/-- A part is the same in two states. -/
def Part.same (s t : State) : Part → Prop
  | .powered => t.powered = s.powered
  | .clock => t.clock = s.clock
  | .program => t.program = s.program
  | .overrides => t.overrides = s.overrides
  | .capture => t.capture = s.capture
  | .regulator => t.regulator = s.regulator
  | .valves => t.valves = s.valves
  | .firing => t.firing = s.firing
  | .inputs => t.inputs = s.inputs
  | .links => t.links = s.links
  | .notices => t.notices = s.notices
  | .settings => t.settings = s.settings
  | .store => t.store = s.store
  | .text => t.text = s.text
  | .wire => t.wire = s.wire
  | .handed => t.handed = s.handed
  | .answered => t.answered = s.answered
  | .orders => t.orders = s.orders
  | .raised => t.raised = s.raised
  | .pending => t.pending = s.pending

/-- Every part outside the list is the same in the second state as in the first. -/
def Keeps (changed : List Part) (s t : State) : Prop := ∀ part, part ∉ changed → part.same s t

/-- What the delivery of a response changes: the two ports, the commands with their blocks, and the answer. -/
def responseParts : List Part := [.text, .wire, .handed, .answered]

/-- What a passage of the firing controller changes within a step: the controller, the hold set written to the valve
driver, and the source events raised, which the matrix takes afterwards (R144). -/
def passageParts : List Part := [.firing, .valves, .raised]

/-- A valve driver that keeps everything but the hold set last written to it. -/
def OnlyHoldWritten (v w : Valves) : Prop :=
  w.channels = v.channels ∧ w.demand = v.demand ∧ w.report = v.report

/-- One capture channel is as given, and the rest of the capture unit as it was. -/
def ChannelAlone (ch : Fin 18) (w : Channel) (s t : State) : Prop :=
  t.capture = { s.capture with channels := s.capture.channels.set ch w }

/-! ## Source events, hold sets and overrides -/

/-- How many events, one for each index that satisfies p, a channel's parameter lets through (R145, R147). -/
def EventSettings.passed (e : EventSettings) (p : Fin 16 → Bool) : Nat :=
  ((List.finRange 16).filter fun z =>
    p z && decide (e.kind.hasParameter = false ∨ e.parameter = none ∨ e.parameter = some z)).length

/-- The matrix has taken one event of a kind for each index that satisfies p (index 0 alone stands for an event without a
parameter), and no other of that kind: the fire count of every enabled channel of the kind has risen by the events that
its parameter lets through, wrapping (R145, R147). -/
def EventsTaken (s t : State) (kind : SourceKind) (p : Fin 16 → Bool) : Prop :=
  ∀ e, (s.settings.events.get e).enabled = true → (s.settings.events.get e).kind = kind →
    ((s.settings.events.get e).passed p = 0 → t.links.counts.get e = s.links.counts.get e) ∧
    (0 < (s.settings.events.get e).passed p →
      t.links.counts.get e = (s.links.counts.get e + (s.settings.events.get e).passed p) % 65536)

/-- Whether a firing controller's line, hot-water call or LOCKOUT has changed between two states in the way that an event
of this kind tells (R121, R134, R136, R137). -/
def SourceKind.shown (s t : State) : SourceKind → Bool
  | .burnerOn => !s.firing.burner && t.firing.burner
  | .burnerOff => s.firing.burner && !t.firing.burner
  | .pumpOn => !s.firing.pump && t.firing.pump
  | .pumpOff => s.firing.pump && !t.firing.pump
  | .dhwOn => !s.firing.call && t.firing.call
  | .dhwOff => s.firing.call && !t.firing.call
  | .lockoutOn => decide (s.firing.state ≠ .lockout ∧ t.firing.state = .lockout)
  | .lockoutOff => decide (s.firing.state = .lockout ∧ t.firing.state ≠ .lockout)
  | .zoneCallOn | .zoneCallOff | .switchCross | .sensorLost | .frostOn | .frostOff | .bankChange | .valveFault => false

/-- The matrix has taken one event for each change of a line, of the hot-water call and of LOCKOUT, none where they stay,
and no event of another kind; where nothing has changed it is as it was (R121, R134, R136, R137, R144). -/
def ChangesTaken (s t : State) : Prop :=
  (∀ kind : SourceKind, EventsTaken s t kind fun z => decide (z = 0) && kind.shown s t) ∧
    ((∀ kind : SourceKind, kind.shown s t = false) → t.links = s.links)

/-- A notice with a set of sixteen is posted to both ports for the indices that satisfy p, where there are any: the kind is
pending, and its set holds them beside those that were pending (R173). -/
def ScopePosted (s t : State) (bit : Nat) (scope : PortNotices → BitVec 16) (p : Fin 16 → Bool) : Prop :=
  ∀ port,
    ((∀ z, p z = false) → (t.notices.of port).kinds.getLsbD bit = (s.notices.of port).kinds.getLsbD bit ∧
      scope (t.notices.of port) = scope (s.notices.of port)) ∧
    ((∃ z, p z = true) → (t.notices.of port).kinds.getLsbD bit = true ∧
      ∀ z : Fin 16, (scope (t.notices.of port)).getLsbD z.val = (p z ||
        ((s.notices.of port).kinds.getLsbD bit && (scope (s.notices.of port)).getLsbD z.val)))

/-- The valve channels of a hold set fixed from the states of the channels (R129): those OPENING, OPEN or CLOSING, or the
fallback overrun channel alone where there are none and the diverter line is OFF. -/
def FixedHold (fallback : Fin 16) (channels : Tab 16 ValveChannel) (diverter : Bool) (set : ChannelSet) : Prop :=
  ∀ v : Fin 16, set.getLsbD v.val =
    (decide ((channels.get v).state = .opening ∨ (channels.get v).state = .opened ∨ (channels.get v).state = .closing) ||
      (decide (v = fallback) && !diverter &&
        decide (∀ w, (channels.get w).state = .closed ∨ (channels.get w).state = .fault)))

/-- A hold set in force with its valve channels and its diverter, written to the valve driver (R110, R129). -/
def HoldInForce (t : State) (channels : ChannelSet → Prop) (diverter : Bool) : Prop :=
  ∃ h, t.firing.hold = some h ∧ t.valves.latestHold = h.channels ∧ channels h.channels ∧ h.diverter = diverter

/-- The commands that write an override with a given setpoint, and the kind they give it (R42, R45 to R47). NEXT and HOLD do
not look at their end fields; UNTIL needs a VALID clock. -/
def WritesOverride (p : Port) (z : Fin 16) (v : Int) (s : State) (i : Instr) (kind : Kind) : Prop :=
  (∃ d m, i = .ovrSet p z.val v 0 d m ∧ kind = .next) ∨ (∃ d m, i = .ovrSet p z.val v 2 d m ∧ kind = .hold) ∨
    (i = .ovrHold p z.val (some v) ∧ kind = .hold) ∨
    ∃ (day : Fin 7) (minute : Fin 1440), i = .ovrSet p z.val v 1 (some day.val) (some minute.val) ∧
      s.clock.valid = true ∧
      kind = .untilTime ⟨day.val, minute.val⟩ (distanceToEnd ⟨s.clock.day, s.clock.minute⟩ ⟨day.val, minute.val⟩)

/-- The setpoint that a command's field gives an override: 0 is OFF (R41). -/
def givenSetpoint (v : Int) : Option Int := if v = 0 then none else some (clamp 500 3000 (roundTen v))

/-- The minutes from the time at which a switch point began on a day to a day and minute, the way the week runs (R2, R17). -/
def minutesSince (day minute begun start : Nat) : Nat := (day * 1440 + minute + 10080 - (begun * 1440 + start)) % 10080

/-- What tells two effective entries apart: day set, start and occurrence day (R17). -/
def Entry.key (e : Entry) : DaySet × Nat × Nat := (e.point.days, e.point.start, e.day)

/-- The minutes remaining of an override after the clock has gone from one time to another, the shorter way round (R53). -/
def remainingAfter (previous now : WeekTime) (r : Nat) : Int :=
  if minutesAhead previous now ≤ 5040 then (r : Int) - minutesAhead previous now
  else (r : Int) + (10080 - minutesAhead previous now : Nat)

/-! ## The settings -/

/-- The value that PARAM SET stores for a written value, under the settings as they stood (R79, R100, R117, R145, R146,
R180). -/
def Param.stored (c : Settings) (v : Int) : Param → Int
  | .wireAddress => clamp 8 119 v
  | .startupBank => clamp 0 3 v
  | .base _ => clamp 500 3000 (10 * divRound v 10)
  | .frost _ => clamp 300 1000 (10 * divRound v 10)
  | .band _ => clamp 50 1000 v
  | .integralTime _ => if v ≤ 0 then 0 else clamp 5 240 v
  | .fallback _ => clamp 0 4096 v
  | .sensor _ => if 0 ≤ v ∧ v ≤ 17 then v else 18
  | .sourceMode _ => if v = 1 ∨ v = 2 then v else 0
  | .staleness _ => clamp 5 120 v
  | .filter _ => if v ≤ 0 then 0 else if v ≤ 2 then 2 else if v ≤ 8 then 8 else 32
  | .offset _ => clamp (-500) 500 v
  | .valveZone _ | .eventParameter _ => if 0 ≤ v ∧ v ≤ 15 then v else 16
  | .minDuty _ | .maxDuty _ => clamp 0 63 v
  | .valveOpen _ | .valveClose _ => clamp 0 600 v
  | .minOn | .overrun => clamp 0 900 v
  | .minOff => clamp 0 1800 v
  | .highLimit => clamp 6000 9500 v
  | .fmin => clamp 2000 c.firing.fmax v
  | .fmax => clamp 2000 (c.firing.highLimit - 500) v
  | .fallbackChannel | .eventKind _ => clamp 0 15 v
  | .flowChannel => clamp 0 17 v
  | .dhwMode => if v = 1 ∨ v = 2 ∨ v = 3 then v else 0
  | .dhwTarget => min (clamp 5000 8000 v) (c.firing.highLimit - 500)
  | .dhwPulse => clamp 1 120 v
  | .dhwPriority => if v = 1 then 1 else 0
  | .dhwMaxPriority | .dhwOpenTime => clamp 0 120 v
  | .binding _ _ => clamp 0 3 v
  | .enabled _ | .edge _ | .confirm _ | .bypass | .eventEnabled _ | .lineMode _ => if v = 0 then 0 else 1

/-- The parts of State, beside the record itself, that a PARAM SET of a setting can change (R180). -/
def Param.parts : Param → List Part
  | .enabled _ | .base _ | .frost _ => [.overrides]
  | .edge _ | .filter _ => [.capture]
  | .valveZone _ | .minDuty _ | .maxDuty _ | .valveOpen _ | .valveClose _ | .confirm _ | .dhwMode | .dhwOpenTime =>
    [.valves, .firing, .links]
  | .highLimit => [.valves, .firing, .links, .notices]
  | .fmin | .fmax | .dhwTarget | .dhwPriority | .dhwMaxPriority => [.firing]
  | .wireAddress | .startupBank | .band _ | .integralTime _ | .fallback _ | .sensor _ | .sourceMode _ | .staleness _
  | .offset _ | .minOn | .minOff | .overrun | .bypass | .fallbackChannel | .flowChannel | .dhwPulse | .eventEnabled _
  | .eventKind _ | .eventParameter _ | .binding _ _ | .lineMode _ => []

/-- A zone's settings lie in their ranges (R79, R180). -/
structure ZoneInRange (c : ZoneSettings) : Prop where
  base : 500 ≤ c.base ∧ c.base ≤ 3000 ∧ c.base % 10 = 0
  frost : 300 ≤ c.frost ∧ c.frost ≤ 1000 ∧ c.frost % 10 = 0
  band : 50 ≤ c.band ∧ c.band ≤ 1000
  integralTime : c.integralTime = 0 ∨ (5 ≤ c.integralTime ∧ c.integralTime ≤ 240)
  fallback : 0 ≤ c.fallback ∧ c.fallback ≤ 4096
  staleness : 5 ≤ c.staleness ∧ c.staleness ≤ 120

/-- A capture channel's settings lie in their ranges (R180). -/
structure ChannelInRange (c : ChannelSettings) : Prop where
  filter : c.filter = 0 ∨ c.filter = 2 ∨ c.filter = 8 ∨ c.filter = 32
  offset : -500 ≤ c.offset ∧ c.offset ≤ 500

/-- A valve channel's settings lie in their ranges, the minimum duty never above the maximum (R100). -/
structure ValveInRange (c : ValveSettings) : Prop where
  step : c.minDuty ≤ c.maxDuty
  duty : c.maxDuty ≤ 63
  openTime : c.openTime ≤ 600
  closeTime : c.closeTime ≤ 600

------------------------------------------------

**WHAT THIS TASK INVOLVES**
In the listing above, find the lines holding the word "beside" and copy them.

**ANSWER BOX**
pending, and its set holds them beside those that were pending (R173). -/
/-- The parts of State, beside the record itself, that a PARAM SET of a setting can change (R180). -/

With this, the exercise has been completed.